Answer in Linear Algebra for prince #198526

Question #198526

Find A and write the following linear system in the matrix equation form (λI2 − A)X = 0

−x + y = λx

3x + y = λy

For the systems above, find:

(10.1) The determinant (known as the characteristic equation).

(10.2) Solve for λ when det(λI2 − A) = 0.

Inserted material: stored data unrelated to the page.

/-! ## `State.link` -/

@[simp] theorem State.link_pc (s : State) : (s.link).pc = s.pc := State.setReg_pc s 14 _
@[simp] theorem State.link_cpsr (s : State) : (s.link).cpsr = s.cpsr := State.setReg_cpsr s 14 _
@[simp] theorem State.link_spsr (s : State) : (s.link).spsr = s.spsr := State.setReg_spsr s 14 _
@[simp] theorem State.link_sys (s : State) : (s.link).sys = s.sys := State.setReg_sys s 14 _
@[simp] theorem State.link_sec (s : State) : (s.link).sec = s.sec := State.setReg_sec s 14 _
@[simp] theorem State.link_nsec (s : State) : (s.link).nsec = s.nsec := State.setReg_nsec s 14 _
@[simp] theorem State.link_pmu (s : State) : (s.link).pmu = s.pmu := State.setReg_pmu s 14 _
@[simp] theorem State.link_ple (s : State) : (s.link).ple = s.ple := State.setReg_ple s 14 _
@[simp] theorem State.link_vfp (s : State) : (s.link).vfp = s.vfp := State.setReg_vfp s 14 _
@[simp] theorem State.link_mem (s : State) : (s.link).mem = s.mem := State.setReg_mem s 14 _
@[simp] theorem State.link_bus (s : State) : (s.link).bus = s.bus := State.setReg_bus s 14 _
@[simp] theorem State.link_itlb (s : State) : (s.link).itlb = s.itlb := State.setReg_itlb s 14 _
@[simp] theorem State.link_dtlb (s : State) : (s.link).dtlb = s.dtlb := State.setReg_dtlb s 14 _
@[simp] theorem State.link_l1i (s : State) : (s.link).l1i = s.l1i := State.setReg_l1i s 14 _
@[simp] theorem State.link_l1d (s : State) : (s.link).l1d = s.l1d := State.setReg_l1d s 14 _
@[simp] theorem State.link_l2 (s : State) : (s.link).l2 = s.l2 := State.setReg_l2 s 14 _
@[simp] theorem State.link_excl (s : State) : (s.link).excl = s.excl := State.setReg_excl s 14 _
@[simp] theorem State.link_exclRefused (s : State) : (s.link).exclRefused = s.exclRefused := State.setReg_exclRefused s 14 _
@[simp] theorem State.link_dbg (s : State) : (s.link).dbg = s.dbg := State.setReg_dbg s 14 _
@[simp] theorem State.link_cti (s : State) : (s.link).cti = s.cti := State.setReg_cti s 14 _
@[simp] theorem State.link_etm (s : State) : (s.link).etm = s.etm := State.setReg_etm s 14 _
@[simp] theorem State.link_pins (s : State) : (s.link).pins = s.pins := State.setReg_pins s 14 _
@[simp] theorem State.link_run (s : State) : (s.link).run = s.run := State.setReg_run s 14 _
@[simp] theorem State.link_held (s : State) : (s.link).held = s.held := State.setReg_held s 14 _
@[simp] theorem State.link_abortPending (s : State) : (s.link).abortPending = s.abortPending := State.setReg_abortPending s 14 _
@[simp] theorem State.link_parityNext (s : State) : (s.link).parityNext = s.parityNext := State.setReg_parityNext s 14 _
@[simp] theorem State.link_build (s : State) : (s.link).build = s.build := State.setReg_build s 14 _
@[simp] theorem State.link_abortHeld (s : State) : (s.link).abortHeld = s.abortHeld := State.setReg_abortHeld s 14 _
@[simp] theorem State.link_monitorLeft (s : State) : (s.link).monitorLeft = s.monitorLeft := State.setReg_monitorLeft s 14 _
@[simp] theorem State.link_walkParityNext (s : State) : (s.link).walkParityNext = s.walkParityNext := State.setReg_walkParityNext s 14 _
@[simp] theorem State.link_late (s : State) : (s.link).late = s.late := State.setReg_late s 14 _
@[simp] theorem State.link_gaps (s : State) : (s.link).gaps = s.gaps := State.setReg_gaps s 14 _
@[simp] theorem State.link_happened (s : State) : (s.link).happened = s.happened := State.setReg_happened s 14 _
@[simp] theorem State.link_draws (s : State) : (s.link).draws = s.draws := State.setReg_draws s 14 _
@[simp] theorem State.link_schedule (s : State) : (s.link).schedule = s.schedule := State.setReg_schedule s 14 _
/-! ## Whole updates -/

theorem State.advance_running (s : State) (h : s.halted = false) : s.advance = { s with pc := s.pc + 4 } := by
  simp [State.advance, h]

theorem State.advance_halted (s : State) (h : s.halted = true) : s.advance = s := by simp [State.advance, h]

theorem State.setReg_of_ne (s : State) (n : BitVec 4) (v : Word) (h : n ≠ 15) :
    s.setReg n v = { s with gpr := s.gpr.set (physReg s.mode n) v (physReg s.mode n).isLt } := by
  rw [State.setReg, if_neg h, State.setRegOf]

theorem State.reg_of_ne (s : State) (n : BitVec 4) (h : n ≠ 15) : s.reg n = s.gpr[physReg s.mode n] := by
  rw [State.reg, if_neg h, State.regOf]

theorem State.reg_pc (s : State) : s.reg 15 = s.pc + 8 := by simp [State.reg]

@[simp] theorem State.bank_true (s : State) : s.bank true = s.sec := rfl
@[simp] theorem State.bank_false (s : State) : s.bank false = s.nsec := rfl

/-- The mode, the security state and debug state depend on these fields only. -/
theorem State.mode_congr {s t : State} (h : t.cpsr = s.cpsr) : t.mode = s.mode := by simp [State.mode, h]

theorem State.secure_congr {s t : State} (h : t.cpsr = s.cpsr) (h' : t.sys = s.sys) : t.secure = s.secure := by
  simp [State.secure, State.mode_congr h, h']

theorem State.halted_congr {s t : State} (h : t.dbg = s.dbg) : t.halted = s.halted := by simp [State.halted, h]

theorem State.cur_congr {s t : State} (h : t.cpsr = s.cpsr) (h' : t.sys = s.sys) (h1 : t.sec = s.sec)
    (h2 : t.nsec = s.nsec) : t.cur = s.cur := by
  simp [State.cur, State.bank, State.secure_congr h h', h1, h2]

/-- A register is read as it was written, another as before (10_state.md R53). -/
theorem State.regOf_setRegOf (s : State) (m m' : Mode) (n n' : BitVec 4) (v : Word) :
    (s.setRegOf m n v).regOf m' n' = if physReg m n = physReg m' n' then v else s.regOf m' n' := by
  simp only [State.regOf, State.setRegOf]
  by_cases h : physReg m n = physReg m' n'
  · simp [h]
  · have h' : (physReg m n).val ≠ (physReg m' n').val := fun e => h (Fin.ext e)
    simp [h, h']

end Sys2Proof.Machine
end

(10.3) Substitute for each value of λ from (ii) into the equation (λI2 − A)X = 0 and solve the corresponding system for X = x

Expert's answer

Rewriting the equations,

$x(-1-\lambda)+y=0$

$3x+y(1-\lambda)=0$

(1) $\begin{bmatrix} (-1-\lambda) & 1 \\ 3 & (1-\lambda) \end{bmatrix}\begin{bmatrix} x \\ y \end{bmatrix}=\begin{bmatrix} 0 \\ 0 \end{bmatrix}$

$(-1-\lambda)(1-\lambda)-3=-1+\lambda-\lambda+\lambda^2-3$

$=\lambda^2-4$

(2) when $\det(\lambda I_2-A)=0$

$\Rightarrow\lambda^2-4=0$

$\Rightarrow\lambda=\pm2$

(3) Substituting the value of $(\lambda I_2-A)X=0$

For system to be consistent, $\lambda\cancel=\pm2$

$(\lambda I_2-A)X=0$

$\begin{bmatrix} (-1-\lambda) & 1 \\ 3 & (1-\lambda) \end{bmatrix}\begin{bmatrix} x \\ y \end{bmatrix}=\begin{bmatrix} 0 \\ 0 \end{bmatrix}$

$x(-1-\lambda)+y=0$

$x(-1-2)+y=0$

$-3x+y=0$

$3x-y=0$

$3x+y(1-\lambda)=0$

$3x+y(1-2)=0$

$3x-y=0$

Since both the equations are parallel therefore the system has infinitely many solutions.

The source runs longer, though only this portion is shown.